DATASET RECORDS ->
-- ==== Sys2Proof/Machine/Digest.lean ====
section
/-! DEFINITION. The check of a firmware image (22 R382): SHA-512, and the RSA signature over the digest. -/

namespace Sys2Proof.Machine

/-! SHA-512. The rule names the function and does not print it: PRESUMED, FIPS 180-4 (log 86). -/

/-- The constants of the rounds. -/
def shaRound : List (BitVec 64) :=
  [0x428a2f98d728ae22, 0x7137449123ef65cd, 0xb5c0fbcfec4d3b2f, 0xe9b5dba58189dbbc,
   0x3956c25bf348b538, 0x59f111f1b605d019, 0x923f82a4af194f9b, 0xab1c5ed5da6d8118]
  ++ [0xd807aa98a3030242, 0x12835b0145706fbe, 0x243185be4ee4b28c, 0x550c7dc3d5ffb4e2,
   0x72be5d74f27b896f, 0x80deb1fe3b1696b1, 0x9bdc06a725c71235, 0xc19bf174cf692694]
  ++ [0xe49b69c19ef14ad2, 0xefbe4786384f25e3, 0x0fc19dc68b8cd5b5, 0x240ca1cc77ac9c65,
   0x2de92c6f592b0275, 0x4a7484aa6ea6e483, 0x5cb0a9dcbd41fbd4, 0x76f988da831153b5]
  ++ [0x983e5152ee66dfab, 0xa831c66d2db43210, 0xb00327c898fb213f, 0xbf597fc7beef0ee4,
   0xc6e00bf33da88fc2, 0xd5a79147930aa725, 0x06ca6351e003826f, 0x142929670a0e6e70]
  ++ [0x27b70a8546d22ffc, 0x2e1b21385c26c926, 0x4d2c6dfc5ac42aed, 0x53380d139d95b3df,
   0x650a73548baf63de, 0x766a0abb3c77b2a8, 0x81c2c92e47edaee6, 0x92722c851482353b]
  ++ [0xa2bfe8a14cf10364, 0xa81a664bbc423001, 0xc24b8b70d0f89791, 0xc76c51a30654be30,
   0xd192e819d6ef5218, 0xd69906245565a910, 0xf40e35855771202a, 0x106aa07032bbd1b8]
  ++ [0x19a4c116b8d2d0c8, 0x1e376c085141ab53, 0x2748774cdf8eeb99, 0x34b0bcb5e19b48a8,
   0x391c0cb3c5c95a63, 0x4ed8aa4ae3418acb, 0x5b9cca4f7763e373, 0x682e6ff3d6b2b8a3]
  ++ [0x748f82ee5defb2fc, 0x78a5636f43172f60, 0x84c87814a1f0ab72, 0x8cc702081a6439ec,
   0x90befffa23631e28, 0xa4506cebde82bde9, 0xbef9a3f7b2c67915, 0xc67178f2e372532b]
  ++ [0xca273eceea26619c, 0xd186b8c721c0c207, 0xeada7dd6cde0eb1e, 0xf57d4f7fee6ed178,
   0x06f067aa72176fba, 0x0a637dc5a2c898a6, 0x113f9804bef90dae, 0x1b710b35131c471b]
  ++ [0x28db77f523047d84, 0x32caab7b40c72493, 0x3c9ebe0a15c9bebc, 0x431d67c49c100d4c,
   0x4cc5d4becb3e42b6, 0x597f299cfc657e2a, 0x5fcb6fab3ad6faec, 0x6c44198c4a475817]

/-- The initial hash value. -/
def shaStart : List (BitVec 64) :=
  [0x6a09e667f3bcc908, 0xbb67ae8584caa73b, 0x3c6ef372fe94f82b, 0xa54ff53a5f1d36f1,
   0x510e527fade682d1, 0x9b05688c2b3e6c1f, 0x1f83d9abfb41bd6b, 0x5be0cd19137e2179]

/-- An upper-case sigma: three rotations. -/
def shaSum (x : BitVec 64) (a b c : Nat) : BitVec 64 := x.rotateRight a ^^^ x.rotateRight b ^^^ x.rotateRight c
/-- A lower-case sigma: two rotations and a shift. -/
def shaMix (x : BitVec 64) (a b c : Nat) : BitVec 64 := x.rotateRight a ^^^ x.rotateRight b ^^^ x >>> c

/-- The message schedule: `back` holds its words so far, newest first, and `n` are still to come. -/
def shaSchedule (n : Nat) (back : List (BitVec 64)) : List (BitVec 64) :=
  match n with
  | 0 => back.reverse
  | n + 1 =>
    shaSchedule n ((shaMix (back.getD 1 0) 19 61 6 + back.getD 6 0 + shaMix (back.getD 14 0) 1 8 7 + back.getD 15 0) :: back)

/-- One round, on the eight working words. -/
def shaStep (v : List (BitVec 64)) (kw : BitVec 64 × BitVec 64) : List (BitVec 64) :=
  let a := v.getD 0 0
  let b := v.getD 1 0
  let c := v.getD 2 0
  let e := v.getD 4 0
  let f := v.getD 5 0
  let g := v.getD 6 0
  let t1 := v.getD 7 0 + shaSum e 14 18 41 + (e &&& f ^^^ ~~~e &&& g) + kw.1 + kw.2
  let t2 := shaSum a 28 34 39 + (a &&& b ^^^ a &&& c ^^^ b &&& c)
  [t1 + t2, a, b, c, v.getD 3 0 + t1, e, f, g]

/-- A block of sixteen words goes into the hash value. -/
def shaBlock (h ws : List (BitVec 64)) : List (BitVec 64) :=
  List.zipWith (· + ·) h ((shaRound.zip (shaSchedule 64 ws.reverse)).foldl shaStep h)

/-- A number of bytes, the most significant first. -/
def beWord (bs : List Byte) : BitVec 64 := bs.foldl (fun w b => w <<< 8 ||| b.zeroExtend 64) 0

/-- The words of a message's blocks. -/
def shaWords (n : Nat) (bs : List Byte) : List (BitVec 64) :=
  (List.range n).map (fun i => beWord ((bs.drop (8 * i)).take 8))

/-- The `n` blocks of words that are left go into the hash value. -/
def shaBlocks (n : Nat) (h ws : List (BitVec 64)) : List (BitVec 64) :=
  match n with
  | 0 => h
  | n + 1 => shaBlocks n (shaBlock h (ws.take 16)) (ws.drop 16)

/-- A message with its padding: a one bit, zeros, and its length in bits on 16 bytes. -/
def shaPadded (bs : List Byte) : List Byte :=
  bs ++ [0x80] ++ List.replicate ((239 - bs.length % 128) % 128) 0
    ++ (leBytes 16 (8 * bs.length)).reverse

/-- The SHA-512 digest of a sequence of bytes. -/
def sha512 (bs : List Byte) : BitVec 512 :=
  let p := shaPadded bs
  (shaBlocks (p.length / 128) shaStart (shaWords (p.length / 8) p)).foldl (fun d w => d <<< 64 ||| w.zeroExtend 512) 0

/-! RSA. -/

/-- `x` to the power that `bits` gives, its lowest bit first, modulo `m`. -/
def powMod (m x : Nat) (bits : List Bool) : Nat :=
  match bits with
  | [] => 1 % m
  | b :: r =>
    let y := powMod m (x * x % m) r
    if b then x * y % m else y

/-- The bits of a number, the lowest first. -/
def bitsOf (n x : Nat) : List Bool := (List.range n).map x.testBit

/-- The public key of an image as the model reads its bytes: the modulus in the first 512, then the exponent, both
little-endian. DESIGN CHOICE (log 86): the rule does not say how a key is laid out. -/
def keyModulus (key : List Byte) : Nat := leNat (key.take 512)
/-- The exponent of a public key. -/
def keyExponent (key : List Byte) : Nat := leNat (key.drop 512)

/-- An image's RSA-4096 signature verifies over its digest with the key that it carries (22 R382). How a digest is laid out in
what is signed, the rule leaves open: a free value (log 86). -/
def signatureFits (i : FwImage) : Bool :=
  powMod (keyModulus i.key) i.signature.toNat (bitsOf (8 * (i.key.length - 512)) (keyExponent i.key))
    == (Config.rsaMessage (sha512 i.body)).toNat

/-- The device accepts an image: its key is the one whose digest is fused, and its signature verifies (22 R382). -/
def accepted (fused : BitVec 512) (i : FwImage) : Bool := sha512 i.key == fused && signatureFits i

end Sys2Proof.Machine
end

EXERCISE DESCRIPTION ->
Working from the records above, write out verbatim only the lines from the line containing "let t2 := shaSum" through the line containing "let p := shaPadded bs".

TASK OUTPUT ->
  let t2 := shaSum a 28 34 39 + (a &&& b ^^^ a &&& c ^^^ b &&& c)
  [t1 + t2, a, b, c, v.getD 3 0 + t1, e, f, g]

/-- A block of sixteen words goes into the hash value. -/
def shaBlock (h ws : List (BitVec 64)) : List (BitVec 64) :=
  List.zipWith (· + ·) h ((shaRound.zip (shaSchedule 64 ws.reverse)).foldl shaStep h)

/-- A number of bytes, the most significant first. -/
def beWord (bs : List Byte) : BitVec 64 := bs.foldl (fun w b => w <<< 8 ||| b.zeroExtend 64) 0

/-- The words of a message's blocks. -/
def shaWords (n : Nat) (bs : List Byte) : List (BitVec 64) :=
  (List.range n).map (fun i => beWord ((bs.drop (8 * i)).take 8))

/-- The `n` blocks of words that are left go into the hash value. -/
def shaBlocks (n : Nat) (h ws : List (BitVec 64)) : List (BitVec 64) :=
  match n with
  | 0 => h
  | n + 1 => shaBlocks n (shaBlock h (ws.take 16)) (ws.drop 16)

/-- A message with its padding: a one bit, zeros, and its length in bits on 16 bytes. -/
def shaPadded (bs : List Byte) : List Byte :=
  bs ++ [0x80] ++ List.replicate ((239 - bs.length % 128) % 128) 0
    ++ (leBytes 16 (8 * bs.length)).reverse

/-- The SHA-512 digest of a sequence of bytes. -/
def sha512 (bs : List Byte) : BitVec 512 :=
  let p := shaPadded bs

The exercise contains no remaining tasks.